## Collaborative Filtering

These notebook will compare the performance of _Neural Collaborative Filtering_ **[1]** and _Neural Graph Collaborative Filtering_ **[2]** papers on MovieLens dataset. We would like to see if there is a difference between non-graph based method and a graph-based method on collaborative filtering using MovieLens dataset. We will benefit from [this GitHub repository](https://github.com/talkingwallace/NGCF-pytorch/blob/master/GraphNCF/GCFmodel.py) **[3]** for the implementation of these two models.

**Neural Collaborative Filtering: ** When it comes to model the key factor in collaborative filtering -- the interaction between user and item features, they still resorted to matrix factorization and applied an inner product on the latent features of users and items. By replacing the inner product with a neural architecture that can learn an arbitrary function from data, we present a general framework named NCF, short for Neural network-based Collaborative Filtering.

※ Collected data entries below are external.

-- ==== Sys2Proof/Machine/Ops.lean ====
section
/-! DEFINITION. The shared operations: arithmetic of spec/00_scope.md R10, the PD memory, the channels, `raise` (taking a
fault, spec/60_exceptions.md R120) with hard reset, the only way back (R125), beside it. -/

namespace Sys2Proof.Machine

/-- What a command, or a step, ends in. -/
abbrev Result := Host.Outcome State Fault Refusal

/-! ### Arithmetic (spec/00_scope.md R10) -/

/-- The pattern of an unset minimum (spec/10_state.md R20). -/
def unsetMin : Word := 0x7FFFFFFF#32

/-- `smin(a, b)`: the smaller of two i32 values. -/
def smin (a b : Word) : Word := if a.slt b then a else b

/-- `ceil_div(a, b)` for `b > 0`: the least `q` with `q * b ≥ a`. -/
def ceilDiv (a b : Nat) : Nat := (a + b - 1) / b

/-- `bitlen(x)`: 0 for 0, else the position of the most significant set bit plus 1 (spec/42_flush_block.md R84). -/
def bitlen (x : Word) : Nat := if x = 0 then 0 else x.toNat.log2 + 1

/-! ### The PD memory (spec/10_state.md R18, spec/20_memory.md R36) -/

/-- What a slot that is not listed reads as: 0 where CONFIG or RESET zero-filled, else a free value (log 3). -/
def Memory.unlisted (m : Memory) (i : Nat) : Word :=
  if i < m.zeroed then 0 else Config.freeSlot m.draw i

/-- The value listed for slot `i`. -/
def lookupCell (i : Nat) : List (Nat × Word) → Option Word
  | [] => none
  | c :: cs => if i = c.1 then some c.2 else lookupCell i cs

/-- `PD[i]`: the last pattern written to the slot (R36). -/
def Memory.read (m : Memory) (i : Nat) : Word :=
  (lookupCell i m.cells).getD (m.unlisted i)

/-- Lists `v` for slot `i`, keeping slot numbers rising. -/
def putCell (i : Nat) (v : Word) : List (Nat × Word) → List (Nat × Word)
  | [] => [(i, v)]
  | c :: cs =>
    if i < c.1 then (i, v) :: c :: cs
    else if i = c.1 then (i, v) :: cs
    else c :: putCell i v cs

/-- `PD[i] <- v`. A slot that now equals what it would read unlisted is not listed. -/
def Memory.write (m : Memory) (i : Nat) (v : Word) : Memory :=
  if v = m.unlisted i then { m with cells := m.cells.filter fun c => c.1 ≠ i }
  else { m with cells := putCell i v m.cells }

/-- `for j in 0 .. n-1: PD[j] <- 0` (spec/40_config.md R69, spec/45_finish_reset.md R110). -/
def Memory.zeroFill (m : Memory) (n : Nat) : Memory :=
  { m with cells := m.cells.filter fun c => n ≤ c.1, zeroed := max m.zeroed n }

/-- The memory after draw `d`: every slot unspecified (spec/10_state.md R29, log 3). -/
def Memory.unspecified (d : Nat) : Memory := { cells := [], zeroed := 0, draw := d }

/-- The canonical form: slot numbers strictly rise, and no listed slot equals what it would read unlisted. -/
abbrev Memory.wf (m : Memory) : Prop :=
  m.cells.Pairwise (fun a b => a.1 < b.1) ∧ ∀ c ∈ m.cells, c.2 ≠ m.unlisted c.1

/-! ### Instance parameters (spec/00_scope.md R8) -/

/-- `MAX_BLOCK_SIZE`. -/
def State.maxBlockSize (s : State) : Nat := 128 + s.extraSlots.val

/-- `len` bytes fit in `output_buffer` (spec/42_flush_block.md R90): always, when `OUT_CAP` is unbounded. -/
def fitsOut (cap : Option Nat) (len : Nat) : Bool :=
  match cap with
  | none => true
  | some c => decide (len ≤ c)

/-! ### Channels (spec/30_encoding.md R54, R62, R64, R67) -/

/-- The transfers that carry these payload bytes: in order, `pay_last` with the last byte only (R64). -/
def payBeats : List Byte → List PayBeat
  | [] => []
  | [b] => [{ data := b, last := true }]
  | b :: bs => { data := b, last := false } :: payBeats bs

/-- The response with the status byte as it is now, and its payload if it has one (R62). -/
def State.withResponse (s : State) (payload : Option (List Byte)) : State :=
  { s with
    rspQueue := s.rspQueue ++ [{ status := s.status, hasPayload := payload.isSome }]
    payQueue := s.payQueue ++ payBeats (payload.getD []) }

/-- `respond(STATUS)` (spec/00_scope.md R11): the command ends. -/
def respond (s : State) : Result := .next (s.withResponse none)

/-- `respond(STATUS, payload)` (spec/00_scope.md R11): the command ends. -/
def respondWith (payload : List Byte) (s : State) : Result := .next (s.withResponse (some payload))

/-- The host has taken the response and the whole payload of every command before: the block accepts a word (R67). -/
def State.drained (s : State) : Bool := s.rspQueue.isEmpty && s.payQueue.isEmpty

/-- The host takes one beat, of the response first (log 8); nothing changes when none is offered. -/
def State.transfer (s : State) : State :=
  match s.rspQueue, s.payQueue with
  | r :: rs, _ => { s with rspQueue := rs, rspTaken := s.rspTaken ++ [r] }
  | [], p :: ps => { s with payQueue := ps, payTaken := s.payTaken ++ [p] }
  | [], [] => s

/-- The host takes every beat the block offers. -/
def State.drain (s : State) : State :=
  { s with
    rspQueue := [], rspTaken := s.rspTaken ++ s.rspQueue
    payQueue := [], payTaken := s.payTaken ++ s.payQueue }

/-! ### Taking a fault, and hard reset -/

/-- `err <- code` (spec/60_exceptions.md R120). -/
def State.withErr (s : State) (c : FaultCode) : State := { s with err := c.code }

/-- `raise Fault(code)`: `err <- code`, the command ends, its response is the status byte with the new `err` and no
payload; nothing else changes (spec/60_exceptions.md R120). -/
def raise (c : FaultCode) (s : State) : Result := respond (s.withErr c)

/-- A command in phase FAULT: no state changes and the response is the unchanged status byte (spec/60_exceptions.md R121). -/
def ignore (s : State) : Result := respond s

/-- The order of spec/60_exceptions.md R122 for a decoded command: ignored in phase FAULT, else ERR_PROTOCOL where
R127's table does not let it run, else its own meaning. -/
def guarded (i : Instr) (run : State → Result) (s : State) : Result :=
  if s.phase = .faulted then ignore s
  else if runsIn i s.phase then run s
  else raise .protocol s

/-- A reserved word (spec/30_encoding.md R58): ERR_ILLEGAL, but in phase FAULT ignored (spec/60_exceptions.md R122, R127). -/
def reservedWord (s : State) : Result :=
  if s.phase = .faulted then ignore s else raise .illegal s

/-- Hard reset (spec/70_reset_and_hazards.md R133): the only event that clears `err` and `configured`. The configuration
registers and every PD slot become free values (log 4); an untaken response or payload is abandoned (log 11). -/
def State.hardReset (s : State) : State :=
  { s with
    blockSize := Config.freeWord s.draws 0
    miniBlockCount := Config.freeWord s.draws 1
    miniBlockSize := Config.freeWord s.draws 2
    totalValueCount := 0
    firstValue := 0
    previousValue := 0
    pd := Memory.unspecified s.draws
    pendingCount := 0
    minDelta := unsetMin
    outputBuffer := []
    configured := false
    finalized := false
    err := 0
    rspQueue := []
    payQueue := []
    draws := s.draws + 1 }

/-! ### Whole-page updates -/

/-- What CONFIG and RESET both clear, `PD` over the current `0 .. BS-1` (spec/10_state.md R29, spec/45_finish_reset.md R110). -/
def State.clearPage (s : State) : State :=
  { s with
    totalValueCount := 0
    pendingCount := 0
    minDelta := unsetMin
    outputBuffer := []
    firstValue := 0
    previousValue := 0
    pd := s.pd.zeroFill s.blockSize.toNat
    finalized := false }

/-- The data state after a capacity ERR_RESOURCE is unspecified (spec/60_exceptions.md R124): free values, of which
`output_buffer` keeps within `OUT_CAP` (spec/10_state.md R22, log 5). Flags and configuration stay. -/
def State.loseData (s : State) : State :=
  { s with
    totalValueCount := Config.freeWord s.draws 0
    firstValue := Config.freeWord s.draws 1
    previousValue := Config.freeWord s.draws 2
    pd := Memory.unspecified s.draws
    pendingCount := Config.freeWord s.draws 3
    minDelta := Config.freeWord s.draws 4
    outputBuffer := (Config.freeBytes s.draws).take (s.outCap.getD 0)
    draws := s.draws + 1 }

end Sys2Proof.Machine
end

**Neural Graph Collaborative Filtering: ** In this work, we propose to integrate the user-item interactions --- more specifically the bipartite graph structure --- into the embedding process. We develop a new recommendation framework Neural Graph Collaborative Filtering (NGCF), which exploits the user-item graph structure by propagating embeddings on it. 

***

### Libraries

In [1]:
import torch
import torch.nn as nn
from torch.nn import Module
from scipy.sparse import coo_matrix
from scipy.sparse import vstack
from scipy import sparse
import numpy as np

### Model Implementation - Neural Collaborative Filtering 

In [2]:
class NCF(Module):

    def __init__(self,userNum,itemNum,dim,layers=[128,64,32,8]):
        super(NCF, self).__init__()
        self.uEmbd = nn.Embedding(userNum,dim)
        self.iEmbd = nn.Embedding(itemNum,dim)
        self.fc_layers = torch.nn.ModuleList()
        self.finalLayer = torch.nn.Linear(layers[-1],1)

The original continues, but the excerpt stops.